** TASK DESCRIPTION **
Nothing past the line containing "0x5 => .ok (decodeM05 w)" belongs in the output. Copy exactly every line of the data below from the first up to and including it.

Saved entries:
=-=-=-=-=

/-- M ops by number; an unassigned one has no instruction (R144 step 2). -/
def decodeM (w : Nat) : Except DecodeError (Option Instr) :=
  match w / 2 ^ 21 % 2 ^ 5 with
  | 0x0 => .ok (decodeM00 w)
  | 0x1 => .ok (decodeM01 w)
  | 0x2 => .ok (decodeM02 w)
  | 0x3 => .ok (decodeM03 w)
  | 0x4 => .ok (decodeM04 w)
  | 0x5 => .ok (decodeM05 w)
  | 0x6 => .ok (decodeM06 w)
  | 0x7 => .ok (decodeM07 w)
  | 0x8 => .ok (decodeM08 w)
  | 0x9 => .ok (decodeM09 w)
  | 0xa => .ok (decodeM0A w)
  | 0xb => .ok (decodeM0B w)
  | 0xc => .ok (decodeM0C w)
  | _ => .error .noOp

/-- F op 0x0: the words of R246. -/
def decodeF00 (w : Nat) : Option Instr :=
  some (.fCfgl (fld 4 26 w) (fld 21 0 w))

/-- F op 0x1: the words of R248. -/
def decodeF01 (w : Nat) : Option Instr :=
  if bitsAre 0 21 0 w then some (.fTurn (fld 4 26 w)) else
  if bitsAre 0 21 1 w then some (.fTurnNow (fld 4 26 w)) else
  none

/-- F op 0x2: the words of R252. -/
def decodeF02 (w : Nat) : Option Instr :=
  if bitsAre 6 15 0 w then some (.fKset (fld 4 26 w) (fld 6 0 w)) else
  none

/-- F op 0x3: the words of R253. -/
def decodeF03 (w : Nat) : Option Instr :=
  if bitsAre 17 4 0 w then some (.fHem (fld 4 26 w) (fld 8 9 w) (fld 3 6 w) (fld 6 0 w)) else
  none

/-- F op 0x4: the words of R247. -/
def decodeF04 (w : Nat) : Option Instr :=
  if bitsAre 0 21 0 w then some (.fArm (fld 4 26 w)) else
  none

/-- F op 0x5: the words of R247. -/
def decodeF05 (w : Nat) : Option Instr :=
  if bitsAre 0 21 0 w then some (.fStop (fld 4 26 w)) else
  none

/-- F op 0x6: the words of R250. -/
def decodeF06 (w : Nat) : Option Instr :=
  if bitsAre 0 21 0 w then some (.fWdr (fld 4 26 w)) else
  none

/-- F op 0x7: the words of R255. -/
def decodeF07 (w : Nat) : Option Instr :=
  if bitsAre 14 7 0 w then some (.fSink (fld 4 26 w) (fld 4 10 w) (fld 4 6 w) (fld 6 0 w)) else
  if bitsAre 6 15 256 w then some (.fSinkClr (fld 4 26 w) (fld 6 0 w)) else
  none

/-- F op 0x8: the words of R254. -/
def decodeF08 (w : Nat) : Option Instr :=
  if bitsAre 8 13 1 w then some (.fTag (fld 4 26 w) (fld 5 3 w) (fld 3 0 w)) else
  if bitsAre 0 21 512 w then some (.fTagClr (fld 4 26 w)) else
  if bitsAre 8 13 3 w then some (.fTagSetClr (fld 4 26 w) (fld 5 3 w) (fld 3 0 w)) else
  none

/-- F op 0x9: the words of R256. -/
def decodeF09 (w : Nat) : Option Instr :=
  if bitsAre 14 7 0 w then some (.fPleat (fld 4 26 w) (fld 6 8 w) (fld 4 4 w) (fld 4 0 w)) else
  none

/-- F ops by number; an unassigned one has no instruction (R144 step 2). -/
def decodeF (w : Nat) : Except DecodeError (Option Instr) :=
  match w / 2 ^ 21 % 2 ^ 5 with
  | 0x0 => .ok (decodeF00 w)
  | 0x1 => .ok (decodeF01 w)
  | 0x2 => .ok (decodeF02 w)
  | 0x3 => .ok (decodeF03 w)
  | 0x4 => .ok (decodeF04 w)
  | 0x5 => .ok (decodeF05 w)
  | 0x6 => .ok (decodeF06 w)
  | 0x7 => .ok (decodeF07 w)
  | 0x8 => .ok (decodeF08 w)
  | 0x9 => .ok (decodeF09 w)
  | _ => .error .noOp

/-- Move words whose DEST is port code 39 (R155). -/
def decodeMove39 (w : Nat) : Option Instr :=
  if bitsAre 8 9 60 w && bitsAre 29 3 0 w then some (.isect (fld 6 23 w) (fld 8 0 w)) else
  none

/-- Move words whose DEST is port code 48 (R155). -/
def decodeMove48 (w : Nat) : Option Instr :=
  if bitsAre 14 3 0 w then some (.add (fld 3 29 w) (fld 6 23 w) (fld 4 10 w) (fld 2 8 w) (fld 8 0 w)) else
  if bitsAre 14 3 1 w then some (.sub (fld 3 29 w) (fld 6 23 w) (fld 4 10 w) (fld 2 8 w) (fld 8 0 w)) else
  if bitsAre 14 3 2 w then some (.and (fld 3 29 w) (fld 6 23 w) (fld 4 10 w) (fld 2 8 w) (fld 8 0 w)) else
  if bitsAre 14 3 3 w then some (.or (fld 3 29 w) (fld 6 23 w) (fld 4 10 w) (fld 2 8 w) (fld 8 0 w)) else
  if bitsAre 14 3 4 w then some (.xor (fld 3 29 w) (fld 6 23 w) (fld 4 10 w) (fld 2 8 w) (fld 8 0 w)) else
  if bitsAre 14 3 5 w then some (.shl (fld 3 29 w) (fld 6 23 w) (fld 4 10 w) (fld 2 8 w) (fld 8 0 w)) else
  if bitsAre 14 3 6 w then some (.shr (fld 3 29 w) (fld 6 23 w) (fld 4 10 w) (fld 2 8 w) (fld 8 0 w)) else
  if bitsAre 14 3 7 w then some (.sar (fld 3 29 w) (fld 6 23 w) (fld 4 10 w) (fld 2 8 w) (fld 8 0 w)) else
  none

/-- Move words whose DEST is port code 49 (R155). -/
def decodeMove49 (w : Nat) : Option Instr :=
  if bitsAre 14 3 0 w then some (.min (fld 3 29 w) (fld 6 23 w) (fld 4 10 w) (fld 2 8 w) (fld 8 0 w)) else
  if bitsAre 14 3 1 w then some (.max (fld 3 29 w) (fld 6 23 w) (fld 4 10 w) (fld 2 8 w) (fld 8 0 w)) else
  if bitsAre 14 3 2 w then some (.ceq (fld 3 29 w) (fld 6 23 w) (fld 4 10 w) (fld 2 8 w) (fld 8 0 w)) else
  if bitsAre 14 3 3 w then some (.clt (fld 3 29 w) (fld 6 23 w) (fld 4 10 w) (fld 2 8 w) (fld 8 0 w)) else
  if bitsAre 14 3 4 w then some (.cle (fld 3 29 w) (fld 6 23 w) (fld 4 10 w) (fld 2 8 w) (fld 8 0 w)) else
  if bitsAre 14 3 5 w then some (.adds (fld 3 29 w) (fld 6 23 w) (fld 4 10 w) (fld 2 8 w) (fld 8 0 w)) else
  if bitsAre 14 3 6 w then some (.subs (fld 3 29 w) (fld 6 23 w) (fld 4 10 w) (fld 2 8 w) (fld 8 0 w)) else
  if bitsAre 14 3 7 w then some (.mulsr (fld 3 29 w) (fld 6 23 w) (fld 4 10 w) (fld 2 8 w) (fld 3 5 w) (fld 5 0 w)) else
  none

=-=-=-=-=

** TASK ANSWER **
/-- M ops by number; an unassigned one has no instruction (R144 step 2). -/
def decodeM (w : Nat) : Except DecodeError (Option Instr) :=
  match w / 2 ^ 21 % 2 ^ 5 with
  | 0x0 => .ok (decodeM00 w)
  | 0x1 => .ok (decodeM01 w)
  | 0x2 => .ok (decodeM02 w)
  | 0x3 => .ok (decodeM03 w)
  | 0x4 => .ok (decodeM04 w)
  | 0x5 => .ok (decodeM05 w)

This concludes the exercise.